▸ WHAT NEEDS TO BE DONE:
Report how many lines below include the string "streams". Please keep the reply to that number.

[Opening RAW DATA section]

/-! ### setCtxAt -/

@[simp] theorem setCtxAt_clock (s : State) (g b : Nat) (c : Ctx) : (setCtxAt s g b c).clock = s.clock := rfl
@[simp] theorem setCtxAt_mem (s : State) (g b : Nat) (c : Ctx) : (setCtxAt s g b c).mem = s.mem := rfl
@[simp] theorem setCtxAt_ecc (s : State) (g b : Nat) (c : Ctx) : (setCtxAt s g b c).ecc = s.ecc := rfl
@[simp] theorem setCtxAt_cores (s : State) (g b : Nat) (c : Ctx) : (setCtxAt s g b c).cores = s.cores := rfl
@[simp] theorem setCtxAt_fens (s : State) (g b : Nat) (c : Ctx) : (setCtxAt s g b c).fens = s.fens := rfl
@[simp] theorem setCtxAt_queues (s : State) (g b : Nat) (c : Ctx) : (setCtxAt s g b c).queues = s.queues := rfl
@[simp] theorem setCtxAt_dies (s : State) (g b : Nat) (c : Ctx) : (setCtxAt s g b c).dies = s.dies := rfl
@[simp] theorem setCtxAt_sessions (s : State) (g b : Nat) (c : Ctx) : (setCtxAt s g b c).sessions = s.sessions := rfl
@[simp] theorem setCtxAt_batches (s : State) (g b : Nat) (c : Ctx) : (setCtxAt s g b c).batches = s.batches := rfl
@[simp] theorem setCtxAt_batchNo (s : State) (g b : Nat) (c : Ctx) : (setCtxAt s g b c).batchNo = s.batchNo := rfl
@[simp] theorem setCtxAt_accs (s : State) (g b : Nat) (c : Ctx) : (setCtxAt s g b c).accs = s.accs := rfl
@[simp] theorem setCtxAt_posted (s : State) (g b : Nat) (c : Ctx) : (setCtxAt s g b c).posted = s.posted := rfl
@[simp] theorem setCtxAt_walks (s : State) (g b : Nat) (c : Ctx) : (setCtxAt s g b c).walks = s.walks := rfl
@[simp] theorem setCtxAt_frms (s : State) (g b : Nat) (c : Ctx) : (setCtxAt s g b c).frms = s.frms := rfl
@[simp] theorem setCtxAt_xfers (s : State) (g b : Nat) (c : Ctx) : (setCtxAt s g b c).xfers = s.xfers := rfl
@[simp] theorem setCtxAt_raises (s : State) (g b : Nat) (c : Ctx) : (setCtxAt s g b c).raises = s.raises := rfl
@[simp] theorem setCtxAt_streams (s : State) (g b : Nat) (c : Ctx) : (setCtxAt s g b c).streams = s.streams := rfl
@[simp] theorem setCtxAt_ring (s : State) (g b : Nat) (c : Ctx) : (setCtxAt s g b c).ring = s.ring := rfl
@[simp] theorem setCtxAt_peers (s : State) (g b : Nat) (c : Ctx) : (setCtxAt s g b c).peers = s.peers := rfl
@[simp] theorem setCtxAt_svc (s : State) (g b : Nat) (c : Ctx) : (setCtxAt s g b c).svc = s.svc := rfl
@[simp] theorem setCtxAt_fresh (s : State) (g b : Nat) (c : Ctx) : (setCtxAt s g b c).fresh = s.fresh := rfl
@[simp] theorem setCtxAt_cur (s : State) (g b : Nat) (c : Ctx) : (setCtxAt s g b c).cur = s.cur := rfl
@[simp] theorem setCtxAt_turn (s : State) (g b : Nat) (c : Ctx) : (setCtxAt s g b c).turn = s.turn := rfl
@[simp] theorem setCtxAt_agenda (s : State) (g b : Nat) (c : Ctx) : (setCtxAt s g b c).agenda = s.agenda := rfl
@[simp] theorem setCtxAt_script (s : State) (g b : Nat) (c : Ctx) : (setCtxAt s g b c).script = s.script := rfl
@[simp] theorem setCtxAt_jitter (s : State) (g b : Nat) (c : Ctx) : (setCtxAt s g b c).jitter = s.jitter := rfl
@[simp] theorem setCtxAt_mesh (s : State) (g b : Nat) (c : Ctx) : (setCtxAt s g b c).mesh = s.mesh := rfl
@[simp] theorem setCtxAt_hostBad (s : State) (g b : Nat) (c : Ctx) : (setCtxAt s g b c).hostBad = s.hostBad := rfl
@[simp] theorem setCtxAt_seen (s : State) (g b : Nat) (c : Ctx) : (setCtxAt s g b c).seen = s.seen := rfl
@[simp] theorem setCtxAt_residue (s : State) (g b : Nat) (c : Ctx) : (setCtxAt s g b c).residue = s.residue := rfl
@[simp] theorem setCtxAt_free (s : State) (g b : Nat) (c : Ctx) : (setCtxAt s g b c).free = s.free := rfl

/-! ### writeHome -/

@[simp] theorem writeHome_clock (s : State) (l : Loc) (bs : List Byte) : (writeHome s l bs).clock = s.clock := rfl
@[simp] theorem writeHome_cores (s : State) (l : Loc) (bs : List Byte) : (writeHome s l bs).cores = s.cores := rfl
@[simp] theorem writeHome_subs (s : State) (l : Loc) (bs : List Byte) : (writeHome s l bs).subs = s.subs := rfl
@[simp] theorem writeHome_fens (s : State) (l : Loc) (bs : List Byte) : (writeHome s l bs).fens = s.fens := rfl
@[simp] theorem writeHome_queues (s : State) (l : Loc) (bs : List Byte) : (writeHome s l bs).queues = s.queues := rfl
@[simp] theorem writeHome_dies (s : State) (l : Loc) (bs : List Byte) : (writeHome s l bs).dies = s.dies := rfl
@[simp] theorem writeHome_sessions (s : State) (l : Loc) (bs : List Byte) : (writeHome s l bs).sessions = s.sessions := rfl
@[simp] theorem writeHome_batches (s : State) (l : Loc) (bs : List Byte) : (writeHome s l bs).batches = s.batches := rfl
@[simp] theorem writeHome_batchNo (s : State) (l : Loc) (bs : List Byte) : (writeHome s l bs).batchNo = s.batchNo := rfl
@[simp] theorem writeHome_accs (s : State) (l : Loc) (bs : List Byte) : (writeHome s l bs).accs = s.accs := rfl
@[simp] theorem writeHome_posted (s : State) (l : Loc) (bs : List Byte) : (writeHome s l bs).posted = s.posted := rfl
@[simp] theorem writeHome_walks (s : State) (l : Loc) (bs : List Byte) : (writeHome s l bs).walks = s.walks := rfl
@[simp] theorem writeHome_frms (s : State) (l : Loc) (bs : List Byte) : (writeHome s l bs).frms = s.frms := rfl
@[simp] theorem writeHome_xfers (s : State) (l : Loc) (bs : List Byte) : (writeHome s l bs).xfers = s.xfers := rfl
@[simp] theorem writeHome_raises (s : State) (l : Loc) (bs : List Byte) : (writeHome s l bs).raises = s.raises := rfl
@[simp] theorem writeHome_streams (s : State) (l : Loc) (bs : List Byte) : (writeHome s l bs).streams = s.streams := rfl
@[simp] theorem writeHome_ring (s : State) (l : Loc) (bs : List Byte) : (writeHome s l bs).ring = s.ring := rfl
@[simp] theorem writeHome_peers (s : State) (l : Loc) (bs : List Byte) : (writeHome s l bs).peers = s.peers := rfl
@[simp] theorem writeHome_svc (s : State) (l : Loc) (bs : List Byte) : (writeHome s l bs).svc = s.svc := rfl
@[simp] theorem writeHome_fresh (s : State) (l : Loc) (bs : List Byte) : (writeHome s l bs).fresh = s.fresh := rfl
@[simp] theorem writeHome_cur (s : State) (l : Loc) (bs : List Byte) : (writeHome s l bs).cur = s.cur := rfl
@[simp] theorem writeHome_turn (s : State) (l : Loc) (bs : List Byte) : (writeHome s l bs).turn = s.turn := rfl
@[simp] theorem writeHome_agenda (s : State) (l : Loc) (bs : List Byte) : (writeHome s l bs).agenda = s.agenda := rfl
@[simp] theorem writeHome_script (s : State) (l : Loc) (bs : List Byte) : (writeHome s l bs).script = s.script := rfl
@[simp] theorem writeHome_jitter (s : State) (l : Loc) (bs : List Byte) : (writeHome s l bs).jitter = s.jitter := rfl
@[simp] theorem writeHome_mesh (s : State) (l : Loc) (bs : List Byte) : (writeHome s l bs).mesh = s.mesh := rfl
@[simp] theorem writeHome_hostBad (s : State) (l : Loc) (bs : List Byte) : (writeHome s l bs).hostBad = s.hostBad := rfl
@[simp] theorem writeHome_seen (s : State) (l : Loc) (bs : List Byte) : (writeHome s l bs).seen = s.seen := rfl
@[simp] theorem writeHome_residue (s : State) (l : Loc) (bs : List Byte) : (writeHome s l bs).residue = s.residue := rfl
@[simp] theorem writeHome_free (s : State) (l : Loc) (bs : List Byte) : (writeHome s l bs).free = s.free := rfl

/-! ### poisonLines -/

@[simp] theorem poisonLines_clock (s : State) (l : Loc) (n : Nat) : (poisonLines s l n).clock = s.clock := rfl
@[simp] theorem poisonLines_mem (s : State) (l : Loc) (n : Nat) : (poisonLines s l n).mem = s.mem := rfl
@[simp] theorem poisonLines_cores (s : State) (l : Loc) (n : Nat) : (poisonLines s l n).cores = s.cores := rfl
@[simp] theorem poisonLines_subs (s : State) (l : Loc) (n : Nat) : (poisonLines s l n).subs = s.subs := rfl
@[simp] theorem poisonLines_fens (s : State) (l : Loc) (n : Nat) : (poisonLines s l n).fens = s.fens := rfl
@[simp] theorem poisonLines_queues (s : State) (l : Loc) (n : Nat) : (poisonLines s l n).queues = s.queues := rfl
@[simp] theorem poisonLines_dies (s : State) (l : Loc) (n : Nat) : (poisonLines s l n).dies = s.dies := rfl
@[simp] theorem poisonLines_sessions (s : State) (l : Loc) (n : Nat) : (poisonLines s l n).sessions = s.sessions := rfl
@[simp] theorem poisonLines_batches (s : State) (l : Loc) (n : Nat) : (poisonLines s l n).batches = s.batches := rfl
@[simp] theorem poisonLines_batchNo (s : State) (l : Loc) (n : Nat) : (poisonLines s l n).batchNo = s.batchNo := rfl
@[simp] theorem poisonLines_accs (s : State) (l : Loc) (n : Nat) : (poisonLines s l n).accs = s.accs := rfl
@[simp] theorem poisonLines_posted (s : State) (l : Loc) (n : Nat) : (poisonLines s l n).posted = s.posted := rfl
@[simp] theorem poisonLines_walks (s : State) (l : Loc) (n : Nat) : (poisonLines s l n).walks = s.walks := rfl
@[simp] theorem poisonLines_frms (s : State) (l : Loc) (n : Nat) : (poisonLines s l n).frms = s.frms := rfl
@[simp] theorem poisonLines_xfers (s : State) (l : Loc) (n : Nat) : (poisonLines s l n).xfers = s.xfers := rfl
@[simp] theorem poisonLines_raises (s : State) (l : Loc) (n : Nat) : (poisonLines s l n).raises = s.raises := rfl
@[simp] theorem poisonLines_streams (s : State) (l : Loc) (n : Nat) : (poisonLines s l n).streams = s.streams := rfl
@[simp] theorem poisonLines_ring (s : State) (l : Loc) (n : Nat) : (poisonLines s l n).ring = s.ring := rfl
@[simp] theorem poisonLines_peers (s : State) (l : Loc) (n : Nat) : (poisonLines s l n).peers = s.peers := rfl
@[simp] theorem poisonLines_svc (s : State) (l : Loc) (n : Nat) : (poisonLines s l n).svc = s.svc := rfl
@[simp] theorem poisonLines_fresh (s : State) (l : Loc) (n : Nat) : (poisonLines s l n).fresh = s.fresh := rfl
@[simp] theorem poisonLines_cur (s : State) (l : Loc) (n : Nat) : (poisonLines s l n).cur = s.cur := rfl
@[simp] theorem poisonLines_turn (s : State) (l : Loc) (n : Nat) : (poisonLines s l n).turn = s.turn := rfl
@[simp] theorem poisonLines_agenda (s : State) (l : Loc) (n : Nat) : (poisonLines s l n).agenda = s.agenda := rfl
@[simp] theorem poisonLines_script (s : State) (l : Loc) (n : Nat) : (poisonLines s l n).script = s.script := rfl
@[simp] theorem poisonLines_jitter (s : State) (l : Loc) (n : Nat) : (poisonLines s l n).jitter = s.jitter := rfl
@[simp] theorem poisonLines_mesh (s : State) (l : Loc) (n : Nat) : (poisonLines s l n).mesh = s.mesh := rfl
@[simp] theorem poisonLines_hostBad (s : State) (l : Loc) (n : Nat) : (poisonLines s l n).hostBad = s.hostBad := rfl
@[simp] theorem poisonLines_seen (s : State) (l : Loc) (n : Nat) : (poisonLines s l n).seen = s.seen := rfl
@[simp] theorem poisonLines_residue (s : State) (l : Loc) (n : Nat) : (poisonLines s l n).residue = s.residue := rfl
@[simp] theorem poisonLines_free (s : State) (l : Loc) (n : Nat) : (poisonLines s l n).free = s.free := rfl

end Sys2Proof.Machine
end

[Closing RAW DATA section]

▸ RESPONSE TO THIS TASK:
3